Chegou junho. Mês do orgulho. E eu olho ao redor, e tudo o que sinto é… vergonha. Não por ser quem eu sou, Deus me livre, isso eu nunca escondi. Mas vergonha do que a comunidade LGBTQIAPN+ se tornou — começando por esse nome enorme que virou motivo de chacota; tem que mudar. — E, como gay, falo com a propriedade de quem sempre esteve dentro: a pauta morreu. E o enterro foi com glowstick e remix de diva pop.


Sim, já tivemos uma época em que ser gay era sinônimo de ser inteligente. Culto. Crítico. Engajado. Hoje parece que nossa maior conquista coletiva é conseguir três matches no Grindr e saber o top 10 da Billboard decorado. Parabéns, campeões. Lutamos por isso?
Nosso vocabulário se resumiu a três palavras: Poppers, PrEP e banheirão. Enquanto isso, a extrema-direita avança como uma avalanche moralista, e a gente está ocupado discutindo se bi-pan é redundante, se a passabilidade é opressora ou ferramenta de sobrevivência e quem é “problemático” no Twitter. E aí, claro, sobra até pra Erika Hilton — uma das poucas figuras políticas que ainda está tentando fazer alguma coisa pela gente.

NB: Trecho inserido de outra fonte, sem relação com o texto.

-- ==== Sys2Proof/Machine/Access.lean ====
section
/-! DEFINITION. An access of a requester to one register whose effect has a row of its own (R9, R445, R446, R485): who reaches the
window, a block that does not answer, an offset that the image's counts leave unlisted (R5), a damaged word; then the effect. -/
namespace Sys2Proof.Machine

/-- A write of the register at `off` whose effect is `f`. -/
def writeAct (s : State) (who : Requester) (off : Nat) (f : State → State) : State :=
  if s.reaches who off then
    if s.silent off then (errorCompletion s).answer [] true false
    else if s.uncounted off then s.answer [] false false
    else (f s).answer [] false false
  else s

/-- A read of the register at `off` whose word and effect are `f`. -/
def readAct (s : State) (who : Requester) (off : Nat) (f : State → Word × State) : State :=
  if s.reaches who off then
    if s.silent off then (errorCompletion s).answer [255, 255, 255, 255] true false
    else if s.uncounted off then s.answer [0, 0, 0, 0] false false
    else if s.damagedAt off then (meetDamaged s off).answer [255, 255, 255, 255] false false
    else (f s).2.answer (wordBytes (f s).1.toNat) false false
  else s

/-- An access that may be either. -/
def debugAct (s : State) (who : Requester) (off : Nat) (write : Bool) (f : State → Word × State) : State :=
  if write then writeAct s who off fun s => (f s).2 else readAct s who off f

/-- An access of the host through BAR2 (R259): a read of `n` bytes, or a write with byte enables. -/
def bar2Act (s : State) (off n : Nat) (write : Option (List (Option Byte))) (corr : List Nat) : State :=
  if s.pcie.linkUp then
    match write with
    | some bs => bar2Write s off (bs.map fun b => b.map BitVec.toNat) corr
    | none => bar2Read s off n corr
  else s

end Sys2Proof.Machine
end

Sim, Erika Hilton teve a ousadia de… fazer política. Convidou Oruan, rapper em ascensão, para um diálogo. Um garoto com voz de liderança, que fala com as massas, que tem poder de influência aonde a nossa voz ordinária não consegue chegar. E, vejam só, ela está CERTA. Mas não: o tribunal da pureza entrou em surto. “Ele é homofóbico! Ele é transfóbico!” – Gente… vocês sabem o que é política? Acham que revolução se faz com gente que pensa igualzinho a você e curte os mesmos tweets? Política é sobre construção, não purismo moral. Se fosse pra conversar só com quem tem 100% de alinhamento, Erika ia passar o mandato inteiro conversando com o espelho.
E não, a decadência da comunidade LGBT não começou nesse tweet. Basta ligar a TV. Anos atrás, a Globo batia no peito pra dizer “mostramos o primeiro beijo gay em horário nobre”. Hoje, nem isso. Cederam ao conservadorismo, como quase tudo nesse país. E o que a gente fez? Discutimos no Twitter se homens gays podem beijar homem trans, se o gênero ‘boyceta’ é válido. Gente, não dá.
Criou-se uma rivalidade entre gays e pessoas trans que beira o absurdo. Homens gays (principalmente brancos), entendam”. Se tu não é mais considerado doente hoje, é porque uma travesti lá atrás botou o peito na frente da bala e disse “não vai ser assim”. Tu, no máximo, foi na Parada pra se pegar com outro gay na multidão achando que tava fazendo revolução. Um beijo na boca e uma selfie com o trio elétrico não é militância. É Carnaval fora de época.
Estamos vivendo o fim do mundo e reagindo com estático no Twitter. Os direitos trans estão sendo revogados. E vocês acham que vão parar por aí? Vão esperar o quê? A revogação do casamento igualitário pra se dar conta que o buraco é fundo e está vindo direto na nossa direção?


Eles não vão parar. Eles nunca param — e nós não podemos nos dar ao luxo de parar de lutar. É um efeito dominó, e não é preciso ser nenhum gênio pra entender: primeiro caem os direitos das pessoas trans, depois os dos gays, em seguida os das mulheres, dos povos originários, dos negros, dos imigrantes. Eles sempre encontram um novo alvo. Porque o homem branco, cis, hétero… ele não conhece a dor. Ele não conhece a guerra. Ele não sabe o que é ter que existir como resistência. Ele fabrica a dor. Ele lucra com a guerra. Ele se alimenta da nossa extinção.
A gente precisa de uma revolução cultural urgente. Cultura é história. E a nossa história, pelo visto, está sendo enterrada, esquecida! A geração atual esqueceu que ser LGBTQIAPN+ é resistência, é sobrevivência. Antes de podermos perguntar ‘oi, você é gay?’, tinhham que perguntar ‘você é amigo da Dorothy?’. Porque era crime ser gay, era crime ser lésbica, era crime ser gente. E ainda é, em 73 países!
Queria estar em Stonewall em 1989. Queria que todos estivessem. Pra entender de onde a gente veio. Que essa história não é separada em lésbicas ali, gays aqui, trans acolá. É uma história só. Porque a porrada, no fim, atinge todo mundo. E quando tudo isso desabar, sabe quem vai continuar falando? O homem, cis, branco, hétero.
E eu me recuso a viver num mundo onde ele é a única voz que resta.